Using the records below, give again exactly the lines from the line that contains "def State.unsynced (s" through the line that contains "to R415) -/", both ends included, and only those.

Source data
---*---
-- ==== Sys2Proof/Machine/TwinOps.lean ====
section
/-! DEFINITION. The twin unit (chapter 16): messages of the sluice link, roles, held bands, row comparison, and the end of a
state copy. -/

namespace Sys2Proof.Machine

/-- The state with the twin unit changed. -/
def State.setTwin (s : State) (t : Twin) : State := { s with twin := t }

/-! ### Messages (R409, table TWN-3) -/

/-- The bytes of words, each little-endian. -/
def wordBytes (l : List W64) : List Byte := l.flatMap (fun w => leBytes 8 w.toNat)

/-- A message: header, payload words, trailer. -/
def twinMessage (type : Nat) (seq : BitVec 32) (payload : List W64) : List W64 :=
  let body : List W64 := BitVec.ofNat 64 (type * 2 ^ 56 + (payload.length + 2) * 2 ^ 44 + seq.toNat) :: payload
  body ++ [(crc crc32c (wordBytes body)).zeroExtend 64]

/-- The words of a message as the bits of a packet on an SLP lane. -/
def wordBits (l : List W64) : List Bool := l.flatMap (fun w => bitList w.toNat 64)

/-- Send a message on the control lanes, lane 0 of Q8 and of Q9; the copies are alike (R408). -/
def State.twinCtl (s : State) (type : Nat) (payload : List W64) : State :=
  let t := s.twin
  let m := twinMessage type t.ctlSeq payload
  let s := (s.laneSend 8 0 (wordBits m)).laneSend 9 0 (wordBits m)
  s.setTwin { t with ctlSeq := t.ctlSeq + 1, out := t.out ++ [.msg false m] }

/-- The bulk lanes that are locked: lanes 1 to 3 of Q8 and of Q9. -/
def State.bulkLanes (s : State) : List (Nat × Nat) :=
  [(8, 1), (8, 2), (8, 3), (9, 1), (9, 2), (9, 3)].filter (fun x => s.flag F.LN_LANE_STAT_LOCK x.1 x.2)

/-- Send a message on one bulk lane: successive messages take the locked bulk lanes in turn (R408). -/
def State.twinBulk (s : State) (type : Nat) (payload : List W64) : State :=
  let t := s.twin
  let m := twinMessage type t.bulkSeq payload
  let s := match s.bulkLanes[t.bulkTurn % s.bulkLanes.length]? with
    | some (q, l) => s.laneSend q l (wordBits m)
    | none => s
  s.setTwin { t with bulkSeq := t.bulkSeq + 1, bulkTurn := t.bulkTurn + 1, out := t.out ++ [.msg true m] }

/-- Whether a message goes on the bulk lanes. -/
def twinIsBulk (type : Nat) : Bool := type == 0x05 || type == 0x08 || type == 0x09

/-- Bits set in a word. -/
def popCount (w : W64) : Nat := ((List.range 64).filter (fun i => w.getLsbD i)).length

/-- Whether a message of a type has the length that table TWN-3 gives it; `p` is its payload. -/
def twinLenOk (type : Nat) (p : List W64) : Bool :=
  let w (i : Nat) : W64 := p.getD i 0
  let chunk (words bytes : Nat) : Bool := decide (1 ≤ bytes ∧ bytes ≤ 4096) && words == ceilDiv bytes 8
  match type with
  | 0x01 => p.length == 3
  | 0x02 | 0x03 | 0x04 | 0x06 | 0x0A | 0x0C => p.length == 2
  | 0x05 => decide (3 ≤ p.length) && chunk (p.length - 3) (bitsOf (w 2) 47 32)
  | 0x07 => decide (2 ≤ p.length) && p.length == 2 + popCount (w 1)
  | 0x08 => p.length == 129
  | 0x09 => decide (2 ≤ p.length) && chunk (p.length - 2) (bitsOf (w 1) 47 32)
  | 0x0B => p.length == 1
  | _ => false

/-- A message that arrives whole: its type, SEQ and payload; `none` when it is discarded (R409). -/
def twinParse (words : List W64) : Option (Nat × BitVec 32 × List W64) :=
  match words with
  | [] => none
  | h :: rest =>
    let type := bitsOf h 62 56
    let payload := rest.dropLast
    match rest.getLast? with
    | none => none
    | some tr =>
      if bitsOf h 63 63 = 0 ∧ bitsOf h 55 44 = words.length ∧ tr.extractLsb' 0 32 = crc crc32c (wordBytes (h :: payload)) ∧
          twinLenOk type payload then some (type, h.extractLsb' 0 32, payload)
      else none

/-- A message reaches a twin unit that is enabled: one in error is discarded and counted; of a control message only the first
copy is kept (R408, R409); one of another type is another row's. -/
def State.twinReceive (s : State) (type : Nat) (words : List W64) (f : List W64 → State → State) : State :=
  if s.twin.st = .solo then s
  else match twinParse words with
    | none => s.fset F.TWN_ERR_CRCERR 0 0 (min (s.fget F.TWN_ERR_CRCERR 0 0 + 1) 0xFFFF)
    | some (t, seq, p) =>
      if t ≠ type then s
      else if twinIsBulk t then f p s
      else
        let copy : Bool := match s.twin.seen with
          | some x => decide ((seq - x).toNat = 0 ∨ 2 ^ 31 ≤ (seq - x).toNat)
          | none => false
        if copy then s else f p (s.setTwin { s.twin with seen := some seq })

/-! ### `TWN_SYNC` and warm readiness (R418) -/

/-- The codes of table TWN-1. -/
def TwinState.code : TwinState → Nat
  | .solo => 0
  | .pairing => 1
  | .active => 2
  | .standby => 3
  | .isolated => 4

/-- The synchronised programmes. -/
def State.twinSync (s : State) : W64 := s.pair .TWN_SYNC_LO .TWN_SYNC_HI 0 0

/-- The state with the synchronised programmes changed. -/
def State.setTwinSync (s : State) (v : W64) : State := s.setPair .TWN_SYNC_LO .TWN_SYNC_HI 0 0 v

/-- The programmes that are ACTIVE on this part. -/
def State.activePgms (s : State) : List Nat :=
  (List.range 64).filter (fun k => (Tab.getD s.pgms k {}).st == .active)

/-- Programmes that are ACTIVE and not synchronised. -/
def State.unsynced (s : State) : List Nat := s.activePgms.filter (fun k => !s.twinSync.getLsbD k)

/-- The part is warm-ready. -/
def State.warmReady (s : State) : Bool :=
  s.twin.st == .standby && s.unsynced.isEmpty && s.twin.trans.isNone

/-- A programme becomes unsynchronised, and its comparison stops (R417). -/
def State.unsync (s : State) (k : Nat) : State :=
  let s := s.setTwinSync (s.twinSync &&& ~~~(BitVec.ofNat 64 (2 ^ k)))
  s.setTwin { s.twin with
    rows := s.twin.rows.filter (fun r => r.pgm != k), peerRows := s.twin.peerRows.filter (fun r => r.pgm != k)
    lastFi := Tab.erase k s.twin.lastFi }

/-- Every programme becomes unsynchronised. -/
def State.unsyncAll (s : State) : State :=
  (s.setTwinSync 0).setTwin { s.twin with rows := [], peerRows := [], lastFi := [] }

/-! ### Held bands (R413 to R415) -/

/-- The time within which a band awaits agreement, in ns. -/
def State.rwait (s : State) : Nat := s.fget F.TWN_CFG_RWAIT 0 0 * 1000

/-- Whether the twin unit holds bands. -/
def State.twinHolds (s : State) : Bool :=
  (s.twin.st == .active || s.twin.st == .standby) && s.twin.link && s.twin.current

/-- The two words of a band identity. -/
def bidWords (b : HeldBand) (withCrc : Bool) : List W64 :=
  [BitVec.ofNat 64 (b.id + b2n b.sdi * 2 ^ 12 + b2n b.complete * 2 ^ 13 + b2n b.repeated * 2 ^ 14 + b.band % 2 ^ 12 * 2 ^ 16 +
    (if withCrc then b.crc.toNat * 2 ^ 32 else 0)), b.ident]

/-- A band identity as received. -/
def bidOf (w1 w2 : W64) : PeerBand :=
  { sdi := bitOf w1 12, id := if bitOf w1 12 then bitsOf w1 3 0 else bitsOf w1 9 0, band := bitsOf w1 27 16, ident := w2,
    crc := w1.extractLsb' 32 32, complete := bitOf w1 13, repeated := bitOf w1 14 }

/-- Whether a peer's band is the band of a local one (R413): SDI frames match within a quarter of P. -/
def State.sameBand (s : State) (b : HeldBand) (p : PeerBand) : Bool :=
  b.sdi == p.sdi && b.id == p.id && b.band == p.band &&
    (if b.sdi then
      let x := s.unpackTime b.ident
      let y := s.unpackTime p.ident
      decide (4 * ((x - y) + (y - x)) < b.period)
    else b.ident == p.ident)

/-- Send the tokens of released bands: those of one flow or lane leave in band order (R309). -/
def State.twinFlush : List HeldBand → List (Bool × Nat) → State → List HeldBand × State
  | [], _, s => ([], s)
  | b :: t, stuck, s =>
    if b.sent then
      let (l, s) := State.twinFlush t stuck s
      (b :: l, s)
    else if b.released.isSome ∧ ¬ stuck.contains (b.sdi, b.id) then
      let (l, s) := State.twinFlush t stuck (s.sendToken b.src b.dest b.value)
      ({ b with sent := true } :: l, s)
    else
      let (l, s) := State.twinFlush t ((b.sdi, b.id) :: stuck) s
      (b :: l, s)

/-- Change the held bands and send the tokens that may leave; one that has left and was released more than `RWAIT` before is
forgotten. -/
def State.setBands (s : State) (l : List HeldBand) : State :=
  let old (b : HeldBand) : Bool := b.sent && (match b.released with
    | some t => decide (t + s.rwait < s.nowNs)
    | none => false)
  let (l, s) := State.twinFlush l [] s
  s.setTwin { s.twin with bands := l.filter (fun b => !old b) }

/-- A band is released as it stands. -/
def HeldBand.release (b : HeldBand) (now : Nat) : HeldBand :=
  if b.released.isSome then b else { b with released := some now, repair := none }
---*---
Solution to the exercise =
def State.unsynced (s : State) : List Nat := s.activePgms.filter (fun k => !s.twinSync.getLsbD k)

/-- The part is warm-ready. -/
def State.warmReady (s : State) : Bool :=
  s.twin.st == .standby && s.unsynced.isEmpty && s.twin.trans.isNone

/-- A programme becomes unsynchronised, and its comparison stops (R417). -/
def State.unsync (s : State) (k : Nat) : State :=
  let s := s.setTwinSync (s.twinSync &&& ~~~(BitVec.ofNat 64 (2 ^ k)))
  s.setTwin { s.twin with
    rows := s.twin.rows.filter (fun r => r.pgm != k), peerRows := s.twin.peerRows.filter (fun r => r.pgm != k)
    lastFi := Tab.erase k s.twin.lastFi }

/-- Every programme becomes unsynchronised. -/
def State.unsyncAll (s : State) : State :=
  (s.setTwinSync 0).setTwin { s.twin with rows := [], peerRows := [], lastFi := [] }

/-! ### Held bands (R413 to R415) -/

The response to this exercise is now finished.